Let me know if you need more guidance.

Will

manoaman commented 3 years ago

Hi Will,

Thank you for pointing me out on an appropriate sequence. And I'm glad you mentioned about raw EM images will not work to generate meshes. (I think I'm confused meshes can be generated from raw images with CloudVolume&Igneous.)

I am looking at the following example (URL) and trying to accomplish generating precomputed mesh data illustrated as "ground-truth" in this example. Because you mentioned raw EM images do not work to generate meshes, what file format I should prepare to work with labeled segmentation in CloudVolume? In the meantime, is there a sample dataset I could use to test the sequence to generate mesh?

Thank you, m

https://neuroglancer-demo.appspot.com/#!%7B%22dimensions%22:%7B%22x%22:%5B8e-9%2C%22m%22%5D%2C%22y%22:%5B8e-9%2C%22m%22%5D%2C%22z%22:%5B8e-9%2C%22m%22%5D%7D%2C%22position%22:%5B2980.186767578125%2C3153.929443359375%2C4045%5D%2C%22crossSectionScale%22:2.8863709892679617%2C%22projectionOrientation%22:%5B0.2747986614704132%2C0.7059817314147949%2C0.6514520049095154%2C-0.041058510541915894%5D%2C%22projectionScale%22:4593.980956070107%2C%22layers%22:%5B%7B%22type%22:%22image%22%2C%22source%22:%22precomputed://gs://neuroglancer-public-data/flyem_fib-25/image%22%2C%22name%22:%22image%22%7D%2C%7B%22type%22:%22segmentation%22%2C%22source%22:%22precomputed://gs://neuroglancer-public-data/flyem_fib-25/ground_truth%22%2C%22tab%22:%22segments%22%2C%22segments%22:%5B%22158571%22%2C%2221894%22%2C%2222060%22%2C%2224436%22%2C%222515%22%5D%2C%22name%22:%22ground-truth%22%7D%5D%2C%22showSlices%22:false%2C%22selectedLayer%22:%7B%22layer%22:%22ground-truth%22%2C%22visible%22:true%7D%2C%22layout%22:%224panel%22%7D

william-silversmith commented 3 years ago

Hi again m,

In other fields of medical imaging, it is possible to produce at least rough meshes directly from grayscale images using the marching cubes algorithm, but in connectomics, the label segmentation problem is too difficult to apply basic techniques unless the neurons somehow picked out manually as they are dense and interwoven.

image

In Igneous, we use the zmesh implementation of the marching cubes algorithm which is specialized for labeled segmentations (i.e. multi-label "binary" images). Labeled segmentations assign a label to every voxel in the imaging field, i.e. the ground-truth segmentation as overlaid over the EM image in kasthuri's dataset above. The meshes are then generated from these dense labelings.
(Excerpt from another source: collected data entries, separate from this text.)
-- ==== Sys2Proof/Laws/Exec.lean ====
section
/-! SUPPORT. What an operation and a stimulus can do, said once: every next state is one of the cases below. Later proofs about all operations cite these and unfold no meaning. -/

namespace Sys2Proof.Machine

/-- The operations that only answer: the reads, the ignored writes, the BUSERR forms, and a border write, which may be
rejected (R127). -/
def OnlyAnswers (i : Instr) : Prop :=
  (∀ d, i ≠ .wrCtrl d ∧ i ≠ .wrMode d ∧ i ≠ .wrFbBase d) ∧
    i ≠ .evSyncDone ∧ i ≠ .evPixDone ∧ i ≠ .evDispatch ∧ i ≠ .evFeed ∧ i ≠ .evReset

/-- Everything an operation that answers a next state can have done. -/
theorem exec_cases {i : Instr} {s t : State} (h : exec i s = .next t) :
    (∃ o, OnlyAnswers i ∧ t = s.present o) ∨
    (∃ d, i = .wrCtrl d ∧ t = (s.enable d).present .writeDone) ∨
    (∃ d b, i = .wrBorder d ∧ borderColour s.plat d = some b ∧ t = (s.setBorder b).present .writeDone) ∨
    (∃ d, i = .wrMode d ∧ t = (s.setPreset (presetOfDatum d)).present .writeDone) ∨
    (∃ d, i = .wrFbBase d ∧ t = (s.setBase d).present .writeDone) ∨
    (i = .evSyncDone ∧ s.syncDoneEnabled = true ∧ t = s.completeSync) ∨
    (i = .evPixDone ∧ s.pixDoneEnabled = true ∧ t = s.completePix) ∨
    (i = .evDispatch ∧ s.dispatchEnabled = true ∧ t = s.dispatch) ∨
    (i = .evFeed ∧ s.feedEnabled = true ∧ t = s.feed) ∨
    (i = .evReset ∧ t = s.doReset) := by
  have answer : ∀ {u : State} {o : Output}, Host.Outcome.next (φ := Fault) (ρ := Refusal) (u.present o) = .next t →
      t = u.present o := fun e => by cases e; rfl
  cases i with
  | wrCtrl d => exact .inr (.inl ⟨d, rfl, answer h⟩)
  | wrBorder d =>
    change execWrBorder d s = _ at h
    unfold execWrBorder at h
    cases hb : borderColour s.plat d with
    | none => rw [hb] at h; exact .inl ⟨_, by simp [OnlyAnswers], answer h⟩
    | some b => rw [hb] at h; exact .inr (.inr (.inl ⟨d, b, rfl, hb, answer h⟩))
  | wrMode d => exact .inr (.inr (.inr (.inl ⟨d, rfl, answer h⟩)))
  | wrFbBase d => exact .inr (.inr (.inr (.inr (.inl ⟨d, rfl, answer h⟩))))
  | evSyncDone =>
    change execEvSyncDone s = _ at h
    unfold execEvSyncDone at h
    split at h <;> cases h
    exact .inr (.inr (.inr (.inr (.inr (.inl ⟨rfl, ‹_›, rfl⟩)))))
  | evPixDone =>
    change execEvPixDone s = _ at h
    unfold execEvPixDone at h
    split at h <;> cases h
    exact .inr (.inr (.inr (.inr (.inr (.inr (.inl ⟨rfl, ‹_›, rfl⟩))))))
  | evDispatch =>
    change execEvDispatch s = _ at h
    unfold execEvDispatch at h
    split at h <;> cases h
    exact .inr (.inr (.inr (.inr (.inr (.inr (.inr (.inl ⟨rfl, ‹_›, rfl⟩)))))))
  | evFeed =>
    change execEvFeed s = _ at h
    unfold execEvFeed at h
    split at h <;> cases h
    exact .inr (.inr (.inr (.inr (.inr (.inr (.inr (.inr (.inl ⟨rfl, ‹_›, rfl⟩))))))))
  | evReset =>
    cases h
    exact .inr (.inr (.inr (.inr (.inr (.inr (.inr (.inr (.inr ⟨rfl, rfl⟩))))))))
  | illegalClass11 _ => cases h
  | illegalEv _ => cases h
  | illegalSz11 _ _ => cases h
  | _ => exact .inl ⟨_, by simp [OnlyAnswers], answer h⟩

/-- R81, R103: DISPATCH when it is enabled. -/
theorem exec_evDispatch {s : State} (h : s.dispatchEnabled = true) : exec .evDispatch s = .next s.dispatch := if_pos h

/-- R81, R137: FEED when it is enabled. -/
theorem exec_evFeed {s : State} (h : s.feedEnabled = true) : exec .evFeed s = .next s.feed := if_pos h

/-- R81, R149: SYNC_DONE when it is enabled. -/
theorem exec_evSyncDone {s : State} (h : s.syncDoneEnabled = true) : exec .evSyncDone s = .next s.completeSync := if_pos h

/-- R81, R151: PIX_DONE when it is enabled. -/
theorem exec_evPixDone {s : State} (h : s.pixDoneEnabled = true) : exec .evPixDone s = .next s.completePix := if_pos h

/-- What a next element to read is. -/
theorem nextElement_eq_ok {c : Channel} {x : Option Transfer} {b : Bool} {t : Transfer} :
    nextElement c x b = .ok t ↔ b = true ∧ x = some t ∧ t.done < t.count := by
  cases b with
  | false => simp [nextElement]
  | true =>
    cases x with
    | none => simp [nextElement]
    | some y =>
      simp only [nextElement, if_true, true_and, Option.some.injEq]
      split <;> rename_i hy
      · exact ⟨fun e => (by cases e; exact ⟨rfl, hy⟩), fun e => by rw [e.1]⟩
      · exact ⟨fun e => (by cases e), fun e => absurd (e.1 ▸ e.2) hy⟩

/-- Everything an element read of the sync channel that answers a next state can have done. -/
theorem syncElementRead_cases {s t : State} (h : syncElementRead s = .next t) :
    ∃ x, s.stepsElements = true ∧ s.sch = some x ∧ x.done < x.count ∧
      0x100 ≤ windowOffset s.plat x.nextAddr ∧ windowOffset s.plat x.nextAddr ≤ 0x19F ∧
      t = { s with sch := some x.advance, out := .syncCode (s.tbl.read (windowOffset s.plat x.nextAddr - 0x100)) } := by
  unfold syncElementRead at h
  split at h
  · cases h
  · rename_i x hx
    obtain ⟨hb, hs, hd⟩ := nextElement_eq_ok.mp hx
    split at h
    · rename_i hw
      cases h
      exact ⟨x, hb, hs, hd, hw.1, hw.2, rfl⟩
    · cases h

/-- Everything an element read of the picture channel that answers a next state can have done. -/
theorem pixElementRead_cases {s t : State} {v : Byte} (h : pixElementRead v s = .next t) :
    ∃ x, s.stepsElements = true ∧ s.pch = some x ∧ x.done < x.count ∧
      t = { s with pch := some x.advance, out := .pixel x.nextAddr v } := by
  unfold pixElementRead at h
  split at h
  · cases h
  · rename_i x hx
    obtain ⟨hb, hs, hd⟩ := nextElement_eq_ok.mp hx
    cases h
    exact ⟨x, hb, hs, hd, rfl⟩

/-- What one stimulus that is taken is: an operation, or an element read. -/
theorem take_cases {r : Stimulus} {s t : State} (h : take r s = .next t) :
    (∃ op d, r = .access op d ∧ exec (decode ⟨op, d⟩) s = .next t) ∨
    (r = .syncRead ∧ syncElementRead s = .next t) ∨ (∃ v, r = .pixRead v ∧ pixElementRead v s = .next t) := by
  cases r with
  | access op d => exact .inl ⟨op, d, rfl, h⟩
  | syncRead => exact .inr (.inl ⟨rfl, h⟩)
  | pixRead v => exact .inr (.inr ⟨v, rfl, h⟩)

/-- What a step is: the next stimulus, or the block's own FEED or DISPATCH, or nothing. -/
theorem step_cases {s t : State} (h : step s = .next t) :
    (∃ r rest, s.inputs = r :: rest ∧ take r { s with inputs := rest } = .next t) ∨
    (s.inputs = [] ∧ exec .evFeed s = .next t) ∨
    (s.inputs = [] ∧ exec .evDispatch s = .next t) ∨
    (s.inputs = [] ∧ t = s.present .quiet) := by
  unfold step at h
  split at h
  · rename_i hi
    unfold ownStep at h
    split at h
    · exact .inr (.inl ⟨hi, h⟩)
    · split at h
      · exact .inr (.inr (.inl ⟨hi, h⟩))
      · cases h
        exact .inr (.inr (.inr ⟨hi, rfl⟩))
  · exact .inl ⟨_, _, ‹_›, h⟩

/-- A run of stimuli in two parts. -/
theorem runStimuli_append (l₁ l₂ : List Stimulus) (s : State) :
    runStimuli (l₁ ++ l₂) s =
      match runStimuli l₁ s with
      | .next t => runStimuli l₂ t
      | .fault f => .fault f
      | .refused r => .refused r := by
  induction l₁ generalizing s with
  | nil => rfl
  | cons r l₁ ih =>
    simp only [List.cons_append, runStimuli]
    cases take r s with
    | next t => exact ih t
    | fault f => rfl
    | refused f => rfl

/-- A run that goes through its first part goes on with the second. -/
theorem runStimuli_append_of_next {l₁ l₂ : List Stimulus} {s t : State} (h : runStimuli l₁ s = .next t) :
    runStimuli (l₁ ++ l₂) s = runStimuli l₂ t := by
  rw [runStimuli_append, h]

/-- A run's first stimulus. -/
theorem runStimuli_cons_next {r : Stimulus} {l : List Stimulus} {s t : State} (h : runStimuli (r :: l) s = .next t) :
    ∃ u, take r s = .next u ∧ runStimuli l u = .next t := by
  unfold runStimuli at h
  split at h
  · exact ⟨_, ‹_›, h⟩
  · cases h
  · cases h

end Sys2Proof.Machine
end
For a nice smallish dataset that you can experiment with, check out CREMI.

manoaman commented 3 years ago

Hi Will,

Thank you for the background and examples. It helps to understand. If I understand correctly, segmented neurons are represented with SWC files. Do both CloudVolume (and/or Igneous) support a single or multiple SWC files to be processed in to precomputed data?

Also, what should be specified for encoding for the initial step of running CloudVolume.create_new_info? I wasn't clear on which to specify raw or compressed_segmentation?

Thank you, m

william-silversmith commented 3 years ago

Hi m,

SWC files correspond specifically to skeleton representations. Mesh representations are stored differently as are voxel labeling representations. You can read more about skeletons here. Igneous operates from the assumption that the most basic unit of segmentation is the labeled voxel representation from which both meshes and skeletons can be derived.
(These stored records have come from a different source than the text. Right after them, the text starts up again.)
-- ==== Sys2Proof/Tests/Slice0.lean ====
section
/-! SUPPORT. The model's own tests: words and values from 30_encoding and 95_test_vectors, the refused ill-formed terms, and for each statement with hypotheses a named witness that meets them. -/

namespace Sys2Proof.Tests

open Sys2Proof Sys2Proof.Machine

/-- The outcome is a next state with property `p`. -/
def gives (r : Result) (p : State → Bool) : Bool :=
  match r with
  | .next t => p t
  | _ => false

/-- The outcome is the refusal `f`. -/
def refuses (r : Result) (f : Refusal) : Bool :=
  match r with
  | .refused g => g == f
  | _ => false

/-- The step of one operation word with its datum. -/
def access (op : OpWord) (d : Word) (s : State) : Result := take (.access op d) s

/-- The reset state after `enable`: both sides armed. -/
def armed : State := { State.reset with en := true, syncPend := true, pixPend := true }

/-- An armed state on the last line of a frame, with an update waiting (L2-D D10). -/
def boundary : State :=
  { armed with
    vline := 312, frame := 0xFFFFFFFF, curBase := 0x20000000, upd := true, pendPreset := 2, pendBase := 0x20010000 }

/-- A state with a sync transfer of table LL and a row of the picture in flight. -/
def sending : State :=
  { armed with
    syncPend := false, pixPend := false, sch := some ⟨tableAddr testPlatform .ll, 32, 0⟩, pch := some ⟨0x20000000, 256, 0⟩ }

/-- The same transfers in a model that steps element reads. -/
def streaming : State := { sending with stepsElements := true }

/-! Decoding: a word of every row, written out from CLASS, SZ and OFF or EVT (R69, R78 to R80, R84; L2-E). -/

theorem test_decode_rdCtrl : decode ⟨0b0010000000000000, 0x0⟩ = .rdCtrl := by decide
theorem test_decode_rdStatus : decode ⟨0b0010000000000100, 0x0⟩ = .rdStatus := by decide
theorem test_decode_rdVline : decode ⟨0b0010000000001000, 0x0⟩ = .rdVline := by decide
theorem test_decode_rdBline : decode ⟨0b0010000000001100, 0x0⟩ = .rdBline := by decide
theorem test_decode_rdFrame : decode ⟨0b0010000000010000, 0x0⟩ = .rdFrame := by decide
theorem test_decode_rdBorder : decode ⟨0b0010000000010100, 0x0⟩ = .rdBorder := by decide
theorem test_decode_rdMode : decode ⟨0b0010000000011000, 0x0⟩ = .rdMode := by decide
theorem test_decode_rdFbBase : decode ⟨0b0010000000011100, 0x0⟩ = .rdFbBase := by decide
theorem test_decode_rdFbPend : decode ⟨0b0010000000100000, 0x0⟩ = .rdFbPend := by decide
theorem test_decode_rdGeom : decode ⟨0b0010000000100100, 0x0⟩ = .rdGeom := by decide
theorem test_decode_wrCtrl : decode ⟨0b0110000000000000, 0x1⟩ = .wrCtrl 0x1 := by decide
theorem test_decode_wrStatus : decode ⟨0b0110000000000100, 0x7⟩ = .wrStatus 0x7 := by decide
theorem test_decode_wrVline : decode ⟨0b0110000000001000, 0xA⟩ = .wrVline 0xA := by decide
theorem test_decode_wrBline : decode ⟨0b0110000000001100, 0x5⟩ = .wrBline 0x5 := by decide
theorem test_decode_wrFrame : decode ⟨0b0110000000010000, 0x3⟩ = .wrFrame 0x3 := by decide
theorem test_decode_wrBorder : decode ⟨0b0110000000010100, 0x9⟩ = .wrBorder 0x9 := by decide
theorem test_decode_wrMode : decode ⟨0b0110000000011000, 0x2⟩ = .wrMode 0x2 := by decide
theorem test_decode_wrFbBase : decode ⟨0b0110000000011100, 0x20000000⟩ = .wrFbBase 0x20000000 := by decide
theorem test_decode_wrFbPend : decode ⟨0b0110000000100000, 0x1⟩ = .wrFbPend 0x1 := by decide
theorem test_decode_wrGeom : decode ⟨0b0110000000100100, 0xFFFFFFFF⟩ = .wrGeom 0xFFFFFFFF := by decide
theorem test_decode_rdRsvr : decode ⟨0b0010000011111100, 0x0⟩ = .rdRsvr 0x0FC := by decide
theorem test_decode_wrRsvr : decode ⟨0b0110000000101000, 0xFFFFFFFF⟩ = .wrRsvr 0x028 0xFFFFFFFF := by decide
theorem test_decode_rdBTbl : decode ⟨0b0000000110011111, 0x0⟩ = .rdBTbl 0x19F := by decide
theorem test_decode_rdHTbl : decode ⟨0b0001000110000000, 0x0⟩ = .rdHTbl 0x180 := by decide
theorem test_decode_rdWTbl : decode ⟨0b0010000110000000, 0x0⟩ = .rdWTbl 0x180 := by decide
theorem test_decode_wrBTbl : decode ⟨0b0100000100000000, 0x80⟩ = .wrBTbl 0x100 0x80 := by decide
theorem test_decode_wrHTbl : decode ⟨0b0101000110011110, 0x1234⟩ = .wrHTbl 0x19E 0x1234 := by decide
theorem test_decode_wrWTbl : decode ⟨0b0110000110011100, 0x12345678⟩ = .wrWTbl 0x19C 0x12345678 := by decide
theorem test_decode_rdBRsv : decode ⟨0b0000000110100011, 0x0⟩ = .rdBRsv 0x1A3 := by decide
theorem test_decode_rdHRsv : decode ⟨0b0001000110100000, 0x0⟩ = .rdHRsv 0x1A0 := by decide
theorem test_decode_rdWRsv : decode ⟨0b0010111111111100, 0x0⟩ = .rdWRsv 0xFFC := by decide
theorem test_decode_wrBRsv : decode ⟨0b0100111111111111, 0x1⟩ = .wrBRsv 0xFFF 0x1 := by decide
theorem test_decode_wrHRsv : decode ⟨0b0101111111111110, 0x1⟩ = .wrHRsv 0xFFE 0x1 := by decide
theorem test_decode_wrWRsv : decode ⟨0b0110111111111100, 0x1⟩ = .wrWRsv 0xFFC 0x1 := by decide
theorem test_decode_buserrMisalignedRdH : decode ⟨0b0001000011111111, 0x0⟩ = .buserrMisalignedRdH 0x0FF := by decide
theorem test_decode_buserrMisalignedRdW : decode ⟨0b0010000100000010, 0x0⟩ = .buserrMisalignedRdW 0x102 := by decide
theorem test_decode_buserrWrongSizeRdB : decode ⟨0b0000000011111111, 0x0⟩ = .buserrWrongSizeRdB 0x0FF := by decide
theorem test_decode_buserrWrongSizeRdH : decode ⟨0b0001000000001000, 0x0⟩ = .buserrWrongSizeRdH 0x008 := by decide
theorem test_decode_buserrMisalignedWrH : decode ⟨0b0101111111111111, 0x6⟩ = .buserrMisalignedWrH 0xFFF 0x6 := by decide
theorem test_decode_buserrMisalignedWrW : decode ⟨0b0110000110100010, 0x7⟩ = .buserrMisalignedWrW 0x1A2 0x7 := by decide
theorem test_decode_buserrWrongSizeWrB : decode ⟨0b0100000000000000, 0x1⟩ = .buserrWrongSizeWrB 0x000 0x1 := by decide
theorem test_decode_buserrWrongSizeWrH : decode ⟨0b0101000000010100, 0x5⟩ = .buserrWrongSizeWrH 0x014 0x5 := by decide
theorem test_decode_evSyncDone : decode ⟨0b1000000000000000, 0x0⟩ = .evSyncDone := by decide
theorem test_decode_evPixDone : decode ⟨0b1000000000000001, 0x0⟩ = .evPixDone := by decide
theorem test_decode_evDispatch : decode ⟨0b1000000000000010, 0x0⟩ = .evDispatch := by decide
theorem test_decode_evFeed : decode ⟨0b1000000000000011, 0x0⟩ = .evFeed := by decide
theorem test_decode_evReset : decode ⟨0b1000000000000100, 0x0⟩ = .evReset := by decide
theorem test_decode_illegalClass11 : decode ⟨0b1111111111111111, 0x0⟩ = .illegalClass11 0x3FFF := by decide
theorem test_decode_illegalEv : decode ⟨0b1000000000001000, 0x0⟩ = .illegalEv 0x0008 := by decide
theorem test_decode_illegalSz11 : decode ⟨0b0111000000001000, 0x0⟩ = .illegalSz11 true 0x008 := by decide

/-- L2-E: the other illegal words of the table. -/
theorem test_decode_reservedEvents :
    decode ⟨0x8005, 0⟩ = .illegalEv 5 ∧ decode ⟨0x8007, 0⟩ = .illegalEv 7 ∧ decode ⟨0xC000, 0⟩ = .illegalClass11 0 ∧
    decode ⟨0x3008, 0⟩ = .illegalSz11 false 0x008 := by decide

/-- The table word's bits: the operation word is in bits [15:0] and the datum above it. -/
theorem test_decodeTableWord :
    decodeTableWord 16 0x2008 = some .rdVline ∧ decodeTableWord 48 0x000000096014 = some (.wrBorder 9) ∧
    decodeTableWord 8 0x2008 = none := by decide

/-! WellFormed refuses ill-formed terms, one for each check. -/

theorem test_illFormed_rsvr : (Instr.rdRsvr 0x024).wellFormed = false ∧ (Instr.rdRsvr 0x100).wellFormed = false ∧
    (Instr.wrRsvr 0x02A 0).wellFormed = false := by decide
theorem test_illFormed_tbl : (Instr.rdBTbl 0x0FF).wellFormed = false ∧ (Instr.wrBTbl 0x1A0 0).wellFormed = false := by decide
theorem test_illFormed_tblHalf : (Instr.rdHTbl 0x101).wellFormed = false ∧ (Instr.wrHTbl 0x1A0 0).wellFormed = false := by decide
theorem test_illFormed_tblWord : (Instr.rdWTbl 0x102).wellFormed = false ∧ (Instr.wrWTbl 0x0FC 0).wellFormed = false := by decide
theorem test_illFormed_rsv : (Instr.rdBRsv 0x19F).wellFormed = false ∧ (Instr.wrBRsv 0x100 0).wellFormed = false := by decide
theorem test_illFormed_rsvHalf : (Instr.rdHRsv 0x1A1).wellFormed = false ∧ (Instr.wrHRsv 0x19E 0).wellFormed = false := by decide
theorem test_illFormed_rsvWord : (Instr.rdWRsv 0x1A2).wellFormed = false ∧ (Instr.wrWRsv 0x19C 0).wellFormed = false := by decide
theorem test_illFormed_misaligned : (Instr.buserrMisalignedRdH 0x002).wellFormed = false ∧
    (Instr.buserrMisalignedWrW 0x004 0).wellFormed = false := by decide
theorem test_illFormed_wrongSize : (Instr.buserrWrongSizeRdB 0x100).wellFormed = false ∧
    (Instr.buserrWrongSizeWrH 0x001 0).wellFormed = false ∧ (Instr.buserrWrongSizeRdH 0x100).wellFormed = false := by decide
theorem test_illFormed_illegalEv : (Instr.illegalEv 4).wellFormed = false := by decide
For creating a new segmentation image layer, raw images are just gzip compressed numpy arrays while compressed_segmentation uses some tricks and is typically both smaller and faster IO (and are also gzipped).

Will

manoaman commented 3 years ago

Hi Will,

Is it possible to have a collection of SWC files (skeleton representations) converted into a single tiff file (or another format) which is a mesh representation?

-m

william-silversmith commented 3 years ago

Sort of. If the skeleton nodes come with an associated radius attribute, it's possible to "garb" the skeleton with a set of appropriately sized spheres in voxel space. Then the binary image can be meshed. I don't have much experience with garbing, but based on the small amount of information contained in the radius, only a very rough sketch of the surface is possible to reconstruct. For example, in Kimimaro we generate the skeleton radius using the minimum distance to the boundary, so larger extrusions will be missed. Additionally, many skeletons are downsampled so you lose a lot of fidelity. If the radius wasn't downsampled along with the skeleton, you won't even be able to have more than a stick with bubbles on it.

william-silversmith commented 3 years ago

I haven't read this paper in detail, but it appears to be a review of the different ways to get a coarse mesh from a skeleton: https://hal.inria.fr/hal-01532765v2/document

manoaman commented 3 years ago

Igneous has SkeletonTask and SkeletonMergeTask. Are they compatible with SWC format also?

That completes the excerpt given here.